Last updated: March 30, 2026

Before publishing 81 pages, I needed to check all of them for PII, broken links, employer-sensitive content, factual errors, and AI writing tics. One agent reviewing 81 files sequentially would take forever. So I split the work into batches and spawned six Haiku agents in parallel.

The whole review finished in minutes.

The split was by section, not arbitrary. Each batch gets files that share context, so the agent can notice section-level inconsistencies:

Batch	Scope	Files
1	Essays, Go, Systems, TIL	11
2	Mental Models	8
3	Harness: thesis, sandbox, skills, agents	18
4	Harness: feedback, economics, failure-modes	21
5	Pi-weaver research	23
6	Cross-link and image verification	all

Batches 1–5 each got the same checklist: flag factual inaccuracies, PII (colleague names, internal URLs, task IDs), employer-internal content (service names, proprietary details), reputation risks, broken cross-links, and AI-isms ("tapestry," "landscape," "delve"). Batch 6 was structural: verify every @/pages/... cross-link resolves to an actual file, verify every /images/... reference exists in static/.

Each agent reported back via mesh_send. I collected the six reports and compiled a scorecard.

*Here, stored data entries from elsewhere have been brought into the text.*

/-- A thread context. Its key is 2^22 vf + 2^16 process + context number. -/
structure Ctx where
  vf : Nat := 0
  proc : Nat := 0
  ctxNo : Nat := 0
  asn : Nat := 0
  launch : Nat := 0
  crew : Nat := 0
  thr : Nat := 0
  cluster : Nat := 0
  core : Nat := 0
  life : Life := .resident
  regs : Regs := {}
  sys : SysRegs := {}
  pc : Va := 0
  loops : List LoopEntry := []
  /-- The `VSEQ` loop under way, and the iterations a restored loop has left (Table 04.7, PARK). -/
  vseq : Option VSeq := none
  vseqLeft : Nat := 0
  park : Park := .none
  /-- Destinations of long results of the present switch group (R123). -/
  groupDst : List Dst := []
  longs : List Long := []
  reads : List PRead := []
  ops : List MemOp := []
  red : List RedEntry := []
  due : List Due := []
  trap : Option Trap := none
  walk : Option Walk := none
  fault : Option PFault := none
  /-- Replies that came for the parked access while the thread was saved, oldest first (R113): the code and target. -/
  replied : List (Nat × Nat) := []
  /-- The copy in use of the line at this address (R292). -/
  line : Option (Nat × List Byte) := none
  qMst : List EngEntry := []
  qRace : List EngEntry := []
  qColl : List EngEntry := []
  engFaults : List EngFault := []
  /-- Registers written by heads ENGAGE placed, pending until an RDV names the queue (R417). -/
  engaged : List (Dst × Qn) := []
  /-- The `ENGAGE` under way (R417). -/
  placing : Option Placing := none
  /-- Joining entries of the vector sequencer (R416). -/
  vecJoins : List Nat := []
  /-- The thread is parked at an `MLEASE` (R406). -/
  leasing : Bool := false
  lease : Lease := .none
  fmt : Fmt := {}
  /-- The core's copy of the format context (R408). -/
  fmtCopy : Fmt := {}
  /-- The restored format context failed its check (R407). -/
  fmtBad : Bool := false
  recvq : List Vec := []
  ringHead : Nat := 0
  ringCount : Nat := 0
  scratch : Memory := []
  scratchKib : Nat := 0
  spilled : Bool := false
  /-- A rival's private copy of the window, by region offset (R230). -/
  window : Memory := []
  gang : Option Gang := none
  fork : Option Fork := none
  snaps : List XSnap := []
  /-- The parent of a rival. -/
  parent : Option Nat := none
  /-- A committed outbox that is still to be drained, with the index of each entry, and its token stores (R239, R240). -/
  drain : List (Nat × OutEntry) := []
  drainToks : List DrainTok := []
  /-- The head that committed it: its operations issue there (R243). -/
  drainHead : Va := 0
  /-- The read of a `LAUNCH` record under way (R424). -/
  recLong : Option Nat := none
  /-- Releases and release fences that later operations wait for (R213, R217). -/
  relBar : List Nat := []
  pre : Option PreReason := none
  preCc : Nat := 0
  runCc : Nat := 0
  /-- The cursor of the tide slot table (R143). -/
  cursor : Nat := 0
  /-- An `SSEND` that stalls until its slot: its data register and its mark (R143). -/
  ssend : Option (Reg × Bool) := none
  /-- A send of this thread was discarded at its destination (R401). -/
  ssendBad : Bool := false
  logSeq : Nat := 0
  /-- A rival that has not run yet: it starts from the registers here, not from a save area (R231). -/
  unborn : Bool := false
  /-- The live set recorded at the halt (R111). -/
  live : BitVec 40 := 0xFFFFFFFFFF
deriving DecidableEq, Repr, Inhabited

/-- A world view (R229). Its key is 64 × cluster + tag. -/
structure View where
  ctx : Nat
  depth : Nat
  parentTag : Nat := 0
  xb : Bool := false
  rival : Nat := 0
  /-- W bytes by physical address. -/
  w : Tab Byte := []
  /-- Poisoned doubles among its W bytes: physical address / 8 (R203). -/
  bad : Tab Unit := []
  /-- Read set: (frame, first offset, last offset) (R233). -/
  reads : List (Nat × Nat × Nat) := []
  conflict : Bool := false
  outbox : List OutEntry := []
  /-- Frames with a washland reservation (R236). -/
  resv : List Nat := []
  score : Option W32 := none
  withdrawn : Bool := false
deriving DecidableEq, Repr, Inhabited

/-- One page's part of an access after translation. -/
structure XPart where
  va : Nat
  n : Nat
  leaf : Dbl
  /-- Physical address of the first byte, for a local page. -/
  pa : Nat
deriving DecidableEq, Repr, Inhabited

/-- A waiting use of a fill: context, read, position in its buffer, first address and length. -/
structure FillUse where
  ctx : Nat
  read : Nat
  pos : Nat
  addr : Nat
  n : Nat
  /-- The part of the read that it serves, and the position of that part. -/
  part : XPart
  start : Nat
  /-- The cached bytes that served the rest of the part, by cell key and length; and whether they have been invalidated since, so
  that the part is read again (R205). -/
  hits : List (Nat × Nat) := []
  torn : Bool := false
deriving DecidableEq, Repr, Inhabited

/-- A fill in flight (R183): the hull it fetches, where it installs, and its bytes once served. -/
structure Fill where
  ctx : Nat
  cluster : Nat
  core : Nat
  /-- Local: the physical address of the first byte. Remote: the VA. -/
  addr : Nat
  /-- The VA of the first byte (R174). -/
  va : Nat := 0
  n : Nat
  /-- Remote: home package and ASN. -/
  remote : Option (Nat × Nat) := none
  ro : Bool := false
  useOnce : Bool := false
  wst : BitVec 2 := 0
  /-- Install also in L1 (false for XFILL into L2). -/
  l1 : Bool := true
  /-- Install in L2: no longer once another core of the cluster has acquired remote bytes (R212). -/
  l2 : Bool := true
  served : Option (List Byte) := none
  grantE : Bool := false
  uses : List FillUse := []
deriving DecidableEq, Repr, Inhabited

/-- A held write in a sluice (R55). -/
structure Held where
  pkt : Packet
  /-- Query numbers and tokens not yet answered landed. -/
  tokens : List (BitVec 16 × W32)
  win : Nat
  /-- Its own pair's watermark has reached PSEQ. -/
  ready : Bool := false
deriving DecidableEq, Repr

/-- A watermark query that waits (R56). -/
structure Query where
  src : BitVec 20
  tok : W32
  win : W32
  qn : BitVec 16
  key : BitVec 8
  asn : Half := 0
deriving DecidableEq, Repr, Inhabited

/-- Why a packet is outstanding at its origin gateway. -/
inductive OutKind
  | load (read : Nat) (pos : Nat)
  | line (addr : Nat)
  | store
  | token (long : Option Nat)
  | held
  | ssd
  | red
  | atomic (long : Nat) (lane : Option Nat) (aseq : BitVec 12)
  | engine (q : Qn) (entry : Nat) (pos : Nat) (write : Bool)
  /-- A `LAUNCH` that waits in the core for earlier operations, or a deferred one whose slot has faulted: the queue selector, the
  record, and the long result its status goes to (R217, R243, R424). -/
  | append (qp : Dbl) (record : BitVec 512) (long : Option Nat)
deriving DecidableEq, Repr, Inhabited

Result: zero high or medium issues. One low-severity flag: an unverified "top 10% of sessions" claim in the economics page. Fixed it in two minutes.

This is model tiers in practice. Review is read-heavy pattern matching. It does not need frontier reasoning. Haiku is 10-20x cheaper than Sonnet, and for checklist-style review, it is plenty. You would never spawn six Opus agents to grep for PII. You would burn your entire token budget and get the same answer.

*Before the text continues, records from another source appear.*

-- ==== Sys2Proof/Machine/Flags.lean ====
section
/-!
DEFINITION. Machine/Flags.lean: `STATUS` (Table 05.7), `VFLAGS` (Table 10.6) and every system register of Table 13.1, as
read and as written (R307, R308).
-/
namespace Sys2Proof.Machine

/-! ## STATUS -/

/-- `STATUS.INTRAP`. -/
def Ctx.inTrap (t : Ctx) : Bool := bit t.sys.status 5
/-- `STATUS.STALE`. -/
def Ctx.stale (t : Ctx) : Bool := bit t.sys.status 9
/-- A thread with `STATUS.INTRAP` set to `b`. -/
def Ctx.setInTrap (t : Ctx) (b : Bool) : Ctx := { t with sys := { t.sys with status := setBit t.sys.status 5 b } }
/-- A thread with `STATUS.STALE` set to `b`. -/
def Ctx.setStale (t : Ctx) (b : Bool) : Ctx := { t with sys := { t.sys with status := setBit t.sys.status 9 b } }

/-- The width code of a gang (R319). -/
def Ctx.gangCode (t : Ctx) : Nat := match t.gang with | none => 0 | some g => g.w.code

/-- The tide line `TIDETAB.LINE` names (Table 05.4). -/
def Ctx.tideLineNo (t : Ctx) : Nat := fld t.sys.tideTab 36 32

/-- A barrier line of a cluster. -/
def State.bline (s : State) (cluster line : Nat) : BLine := Tab.getD (s.clu cluster).evu.lines line {}

/-- `TIDE` of a control double (Table 05.3). -/
def BLine.tide (l : BLine) : Bool := bit l.ctl 37
/-- `PV` of a control double. -/
def BLine.pv (l : BLine) : Bool := bit l.ctl 38
/-- `XLEN` of a control double. -/
def BLine.xlen (l : BLine) : Nat := fld l.ctl 36 21
/-- `GEN` of a control double. -/
def BLine.gen (l : BLine) : Nat := fld l.ctl 15 0
/-- `NREM` of a control double. -/
def BLine.nrem (l : BLine) : Nat := fld l.ctl 63 56
/-- `PCREW` of a control double. -/
def BLine.pcrew (l : BLine) : Nat := fld l.ctl 55 44
/-- `PLINE` of a control double. -/
def BLine.pline (l : BLine) : Nat := fld l.ctl 43 39

/-- `STATUS.XPH`: the thread's tide line is in its exchange phase. -/
def State.xph (s : State) (t : Ctx) : Bool :=
  let l := s.bline t.cluster t.tideLineNo
  l.tide && l.xph

/-- `STATUS` as read (Table 05.7). -/
def State.statusOf (s : State) (t : Ctx) : Dbl :=
  let v0 := t.sys.status
  let v1 := setFld v0 7 6 t.gangCode
  let v2 := setBit v1 8 t.inWorld
  setBit v2 10 (s.xph t)

/-! ## VFLAGS -/

/-- ORs exception flags into `VFLAGS` (R270). -/
def Ctx.raise (t : Ctx) (f : Nat) : Ctx :=
  { t with sys := { t.sys with vflags := t.sys.vflags ||| BitVec.ofNat 64 (f % 64) } }

/-! ## Derived registers -/

/-- `CORENO` (Table 13.3). -/
def State.coreNo (s : State) (t : Ctx) : Dbl := BitVec.ofNat 64 (endpoint s.pkgNo.toNat t.cluster t.core)
/-- `CREWRANK` (Table 13.4). -/
def State.crewRank (s : State) (t : Ctx) : Dbl :=
  let r := (s.launchOf t).record
  BitVec.ofNat 64 (recCrews r * 2 ^ 32 + recThreads r * 2 ^ 24 + t.crew)
/-- `WINDOW` (Table 13.5). -/
def State.windowReg (s : State) : Dbl := BitVec.ofNat 64 (s.time.w.toNat * 2 ^ 32 + s.time.window.toNat)
/-- `MSTATE` (Table 13.6). -/
def State.mstate (s : State) (t : Ctx) : Dbl :=
  let left := if t.lease = .holding then (s.clu t.cluster).mill.left else 0
  BitVec.ofNat 64 (t.qMst.length * 2 ^ 12 + b2n t.fmt.fcv * 2 ^ 8 + b2n (decide (t.lease = .holding)) * 2 ^ 6 + left)
/-- `THREADID` (Table 13.7). -/
def Ctx.threadId (t : Ctx) : Dbl := BitVec.ofNat 64 (t.asn * 2 ^ 22 + t.proc * 2 ^ 16 + t.ctxNo)

/-! ## Reading and writing by number -/

/-- A field of a `LOOPSAVE` entry: 0 start, 1 end, 2 count (Table 13.1). -/
def LoopEntry.get (e : LoopEntry) (f : Nat) : Dbl :=
  match f with | 0 => e.start.setWidth 64 | 1 => e.stop.setWidth 64 | _ => e.count

/-- Sets a field of a `LOOPSAVE` entry; bits 63:57 of start and end write 0 (Table 13.2). -/
def LoopEntry.put (e : LoopEntry) (f : Nat) (v : Dbl) : LoopEntry :=
  match f with
  | 0 => { e with start := v.setWidth 57 }
  | 1 => { e with stop := v.setWidth 57 }
  | _ => { e with count := v }

/-- System register `n` as read by a thread (R307, Table 13.1). -/
def State.sysRead (s : State) (t : Ctx) (n : BitVec 12) : Dbl :=
  let r := t.sys
  match n.toNat with
  | 0x000 => s.statusOf t
  | 0x001 => r.cause
  | 0x002 => r.epc
  | 0x003 => r.faddr
  | 0x004 => r.finfo
  | 0x005 => r.tvec
  | 0x006 => r.liveMask.setWidth 64
  | 0x020 => r.srSeed
  | 0x021 => r.srCount
  | 0x022 => r.vflags
  | 0x030 => s.coreNo t
  | 0x031 => s.crewRank t
  | 0x032 => r.view
  | 0x033 => s.windowReg
  | 0x034 => s.mstate t
  | 0x035 => r.wakeTime
  | 0x040 => r.tideTab
  | 0x041 => r.spillBase
  | 0x100 => r.svScratch
  | 0x101 => t.threadId
  | k => (r.loopSave[(k / 4) % 4]'(by omega)).get (k % 4)

/-- The writable bits of `TIDETAB` (Table 05.4). -/
def tideMask : Dbl := 0x1F1FFFFFFF
/-- VIEW (Table 09.1). -/
def viewMask : Dbl := 0xFF83FFFF
/-- The writable bits of `SPILLBASE` (Table 05.6). -/
def spillMask : Dbl := 0xFFFFFFFF

/-- A thread with `v` written to system register `n` (R308): RO registers and fields keep their values, `TIDETAB` is not
written while `STATUS.XPH` = 1, nor `SPILLBASE` while its ring holds a message. -/
def State.sysWrite (s : State) (t : Ctx) (n : BitVec 12) (v : Dbl) : Ctx :=
  let r := t.sys
  match n.toNat with
  | 0x000 => t.setStale (bit v 9)
  | 0x001 => { t with sys := { r with cause := v &&& 0xFF } }
  | 0x002 => { t with sys := { r with epc := v } }
  | 0x003 => { t with sys := { r with faddr := v } }
  | 0x004 => { t with sys := { r with finfo := v } }
  | 0x005 => { t with sys := { r with tvec := v } }
  | 0x006 => t
  | 0x020 => { t with sys := { r with srSeed := v } }
  | 0x021 => { t with sys := { r with srCount := v } }
  | 0x022 => { t with sys := { r with vflags := v &&& 0x3F } }
  | 0x030 => t
  | 0x031 => t
  | 0x032 => t
  | 0x033 => t
  | 0x034 => t
  | 0x035 => { t with sys := { r with wakeTime := v } }
  | 0x040 => if s.xph t then t else { t with sys := { r with tideTab := v &&& tideMask } }
  | 0x041 => if t.ringCount = 0 then { t with sys := { r with spillBase := v &&& spillMask } } else t
  | 0x100 => { t with sys := { r with svScratch := v } }
  | 0x101 => t
  | k =>
    let e := (r.loopSave[(k / 4) % 4]'(by omega)).put (k % 4) v
    { t with sys := { r with loopSave := r.loopSave.set ((k / 4) % 4) e (by omega) } }

/-- A supervisor register (R307). -/
def svReg (n : BitVec 12) : Bool := decide (0x100 ≤ n.toNat) && decide (n.toNat ≤ 0x1FF)

end Sys2Proof.Machine
end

The fan-out/fan-in pattern is simple:

Orchestrator splits work into batches
Spawn one cheap agent per batch with a checklist
Agents review independently, no coordination needed
Each reports findings via mesh
Orchestrator aggregates into a scorecard

The key constraint is that the work must be parallelizable. File-level review is. Each file stands alone. There is no dependency between reviewing nocebo.md and reviewing the-loop.md. That makes it embarrassingly parallel.

When to reach for this pattern: you have 20+ items that need the same treatment, the items are independent, and the task is bounded (checklist, not open-ended judgment). Pre-publish QA. Migration validation. Lint passes. Format checks. Anything where a human would say "I need to check all of these for the same thing."

When not to: if the task requires cross-file reasoning (architecture review, narrative consistency), a single smarter agent reading everything in sequence will do better than six cheap ones reading in isolation.

The interesting failure mode is false confidence. Six agents saying "all clean" feels authoritative. But Haiku can miss subtle issues that Sonnet would catch. For this use case (PII, broken links, obvious AI-isms) it is the right tradeoff. For something like "does the argument in this 2,000-word essay actually hold together," I would use a different model.